Depois das formalidades iniciais, Fachin, que assumiu a relatoria da PET 16.662, deverá apresentar o relatório e delimitar exatamente o que será analisado pelo plenário.
Na sequência, será aberta manifestação da Procuradoria-Geral da República (PGR) e espaço para sustentações orais. Alexandre de Moraes deverá se manifestar durante a sessão.
Encerradas as manifestações, o relator apresenta seu voto. Os demais ministros votam posteriormente seguindo a ordem regimental, dos mais novos para os mais antigos. Ao final, Fachin proclama o resultado.
O julgamento poderá, contudo, não terminar nesta terça-feira. Entre as possibilidades está um pedido de vista, que daria mais tempo para análise e adiaria a conclusão.

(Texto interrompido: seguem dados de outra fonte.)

-- ==== Sys2Proof/Machine/Operands.lean ====
section
/-! DEFINITION. The operand forms (30_encoding.md R63, R64) with phase 5, the register check, in the order of
40_execution_loop.md R74: `op1` first. An immediate (R65) is the byte itself and needs no operation. -/

namespace Sys2Proof.Machine

/-- The register that a legal operand byte names (R25): the whole byte is the index, nothing is masked (R64). -/
def regIdx (b : Byte) : RegIdx := Fin.ofNat 8 b.toNat

/-- F1R and the register of F2RI: checks one register operand, then runs the handler with its register (R74). -/
def withReg (b : Byte) (handler : RegIdx → Except Raised State) : Except Raised State :=
  if legalReg b then handler (regIdx b) else .error (.outOfBounds .register b.toNat)

/-- F2RR: checks `op1`, then `op2`, then runs the handler (R74). -/
def withRegs (a b : Byte) (handler : RegIdx → RegIdx → Except Raised State) : Except Raised State :=
  withReg a fun ra => withReg b fun rb => handler ra rb

end Sys2Proof.Machine
end

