-- ==== Sys2Proof/Machine/DataIO.lean ====
section
/-! DEFINITION. The meanings of LDI and PRN (42_data_io.md). -/

namespace Sys2Proof.Machine

/-- LDI (R100): the immediate is any byte and is never checked (R65). -/
def execLdi (r i : Byte) (s : State) : Host.Outcome State Fault Refusal :=
  outcomeOf s (withReg r fun rr => .ok ((s.writeReg rr i).advance 2))

/-- PRN (R101): the register's byte goes to the output trace. -/
def execPrn (r : Byte) (s : State) : Host.Outcome State Fault Refusal :=
  outcomeOf s (withReg r fun rr => .ok ((s.emit (s.readReg rr)).advance 1))

end Sys2Proof.Machine
end

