-- ==== Sys2Proof/Certificates/Slice0/Obligations.lean ====
section
/-! DEFINITION. The statements for the provers. Where a statement rests on a decision the spec marks as its own
(92_eei_decisions.md), on a derivation it marks, or on a choice of this model, its docstring says so and its basis is
'derived'. Opcode byte values are the spec's default map (30_encoding.md R60, decision D1, log 2); memory has the default 256 cells (D2, log 3). -/

open Sys2Proof Sys2Proof.Machine

/-- The 20 registered opcode bytes, written out from the table of 30_encoding.md R60. -/
def Sys2Proof.registeredOpcodes : List Byte :=
  [0x01, 0x11, 0x45, 0x46, 0x47, 0x50, 0x54, 0x55, 0x56, 0x69,
   0x82, 0xA0, 0xA2, 0xA4, 0xA7, 0xA8, 0xAA, 0xAB, 0xAC, 0xAD]

/-! ### Encoding -/

/-- For EVERY opcode map that meets the constraints of R61, not only the default one, decoding the encoding of any
instruction, whatever bytes follow, gives the instruction back, at every value of every operand byte. -/
def Obligations.DecodeInvertsEncodeForEveryValidMap : Prop :=
  ∀ (m : OpcodeMap), OpcodeMap.Valid m → ∀ (i : Instr) (rest : List Byte),
    decodeWith m (encodeWith m i ++ rest) = .ok i

/-- The other direction: bytes that decode to an instruction begin with its encoding, so an instruction has one spelling. -/
def Obligations.DecodedBytesBeginWithTheEncoding : Prop :=
  ∀ (m : OpcodeMap), OpcodeMap.Valid m → ∀ (bytes : List Byte) (i : Instr),
    decodeWith m bytes = .ok i → ∃ rest, bytes = encodeWith m i ++ rest

/-- The bytes of R60 and R63, written out, decode to the instructions they stand for. -/
def Obligations.TableBytesDecodeToTheirInstructions : Prop :=
  ∀ a b : Byte,
    decode [0x01] = .ok .hlt ∧ decode [0x11] = .ok .ret ∧
    decode [0x45, a] = .ok (.push a) ∧ decode [0x46, a] = .ok (.pop a) ∧ decode [0x47, a] = .ok (.prn a) ∧
    decode [0x50, a] = .ok (.call a) ∧ decode [0x54, a] = .ok (.jmp a) ∧ decode [0x55, a] = .ok (.jeq a) ∧
    decode [0x56, a] = .ok (.jne a) ∧ decode [0x69, a] = .ok (.not a) ∧
    decode [0x82, a, b] = .ok (.ldi a b) ∧ decode [0xA0, a, b] = .ok (.add a b) ∧
    decode [0xA2, a, b] = .ok (.mul a b) ∧ decode [0xA4, a, b] = .ok (.mod a b) ∧
    decode [0xA7, a, b] = .ok (.cmp a b) ∧ decode [0xA8, a, b] = .ok (.and a b) ∧
    decode [0xAA, a, b] = .ok (.or a b) ∧ decode [0xAB, a, b] = .ok (.xor a b) ∧
    decode [0xAC, a, b] = .ok (.shl a b) ∧ decode [0xAD, a, b] = .ok (.shr a b)

/-- A byte is refused as an opcode exactly when it is none of the 20 of R60, whatever follows it: nothing falls through to
a neighbour (R66, a derivation the spec marks). -/
def Obligations.ExactlyUnregisteredBytesAreUnknown : Prop :=
  ∀ (ir : Byte) (rest : List Byte), decode (ir :: rest) = .error (.unknownOpcode ir) ↔ ir ∉ registeredOpcodes

/-! ### The step -/

/-- When the bytes at `pc` (three of them, or as many as memory still has) decode to `i`, the step of a running machine is
`exec i`: nothing is added around it, since `exec` holds phases 5 to 8. -/
def Obligations.StepRunsTheDecodedInstruction : Prop :=
  ∀ (s : State) (i : Instr), s.status = .running →
    decode ([s.byteAt 0, s.byteAt 1, s.byteAt 2].take (256 - s.pc.toNat)) = .ok i → step s = exec i s

/-- When memory holds the encoding of `i` at `pc`, the step of a running machine runs `i`; the bytes after it do not matter. -/
def Obligations.StepRunsTheEncodedInstruction : Prop :=
  ∀ (s : State) (i : Instr), s.status = .running → s.pc.toNat + (encode i).length ≤ 256 →
    (∀ (k : Nat) (h : k < (encode i).length), Memory.read s.mem (s.pc.toNat + k) = (encode i)[k]) →
    step s = exec i s

/-- A fetch beyond memory ends the run Faulted with FETCH and the address (R70; the spec's decision D3: `pc` does not wrap). -/
def Obligations.FetchBeyondMemoryFaults : Prop :=
  ∀ s : State, s.status = .running → 256 ≤ s.pc.toNat →
    step s = .next { s with
      status := .faulted, fault := some ⟨.outOfBoundsAccess .fetch, s.pc, s.pc.toNat⟩ }

/-- An unregistered byte at `pc` ends the run Faulted, with its address and the byte recorded and nothing else changed,
whatever comes after it (R71, R117): the check comes before any operand is read. -/
def Obligations.UnknownOpcodeEndsTheRun : Prop :=
  ∀ s : State, s.status = .running → s.pc.toNat < 256 → s.byteAt 0 ∉ registeredOpcodes →
    step s = .next { s with
      status := .faulted, fault := some ⟨.unknownOpcode, s.pc, (s.byteAt 0).toNat⟩ }

/-- An operand byte beyond memory ends the run Faulted with OPERAND and its address, before any write (R73; decision D9).
The first missing byte is the one at address 256. -/
def Obligations.MissingOperandFaults : Prop :=
  ∀ s : State, s.status = .running → s.pc.toNat < 256 → s.byteAt 0 ∈ registeredOpcodes →
    256 < s.pc.toNat + 1 + (s.byteAt 0).toNat / 64 →
    step s = .next { s with
      status := .faulted, fault := some ⟨.outOfBoundsAccess .operand, s.pc, 256⟩ }

/-- An instruction with a register operand byte above 7 ends the run Faulted with REGISTER and the FIRST such byte, and
writes nothing else (R74; decision D8): the form that every result statement below leaves to this one. -/
def Obligations.FirstIllegalRegisterByteFaults : Prop :=
  ∀ (s : State) (i : Instr) (b : Byte), i.regOperands.find? (fun r => 7 < r.toNat) = some b →
    exec i s = .next { s with
      status := .faulted, fault := some ⟨.outOfBoundsAccess .register, s.pc, b.toNat⟩ }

Também existe expectativa em torno de eventual pedido para restringir o acesso público à sessão. Fachin, entretanto, optou inicialmente pela realização pública do julgamento, diante da repercussão e da gravidade institucional do caso.
Decisão pode marcar novo capítulo no STF
Independentemente do resultado, a sessão desta terça-feira já representa um episódio excepcional para o Supremo. Segundo informações divulgadas sobre o rito, será a primeira vez que a Corte se reúne em plenário para deliberar especificamente sobre a abertura de investigação contra um de seus próprios integrantes.
O caso também ocorre a poucas semanas das eleições de outubro, aumentando a repercussão política das decisões tomadas pelo tribunal.
Nos bastidores, houve pressão pelo adiamento da sessão justamente para evitar que a disputa interna do Supremo fosse incorporada às campanhas eleitorais. Fachin manteve o julgamento sob o argumento de que a Corte precisa oferecer uma resposta rápida e pública diante da gravidade das acusações.
O que o plenário decidir nesta terça-feira poderá determinar não apenas os próximos passos em relação a Alexandre de Moraes, mas também os rumos de uma crise que expôs divergências internas, questionamentos sobre a condução de investigações e um debate sobre transparência dentro da mais alta Corte do país.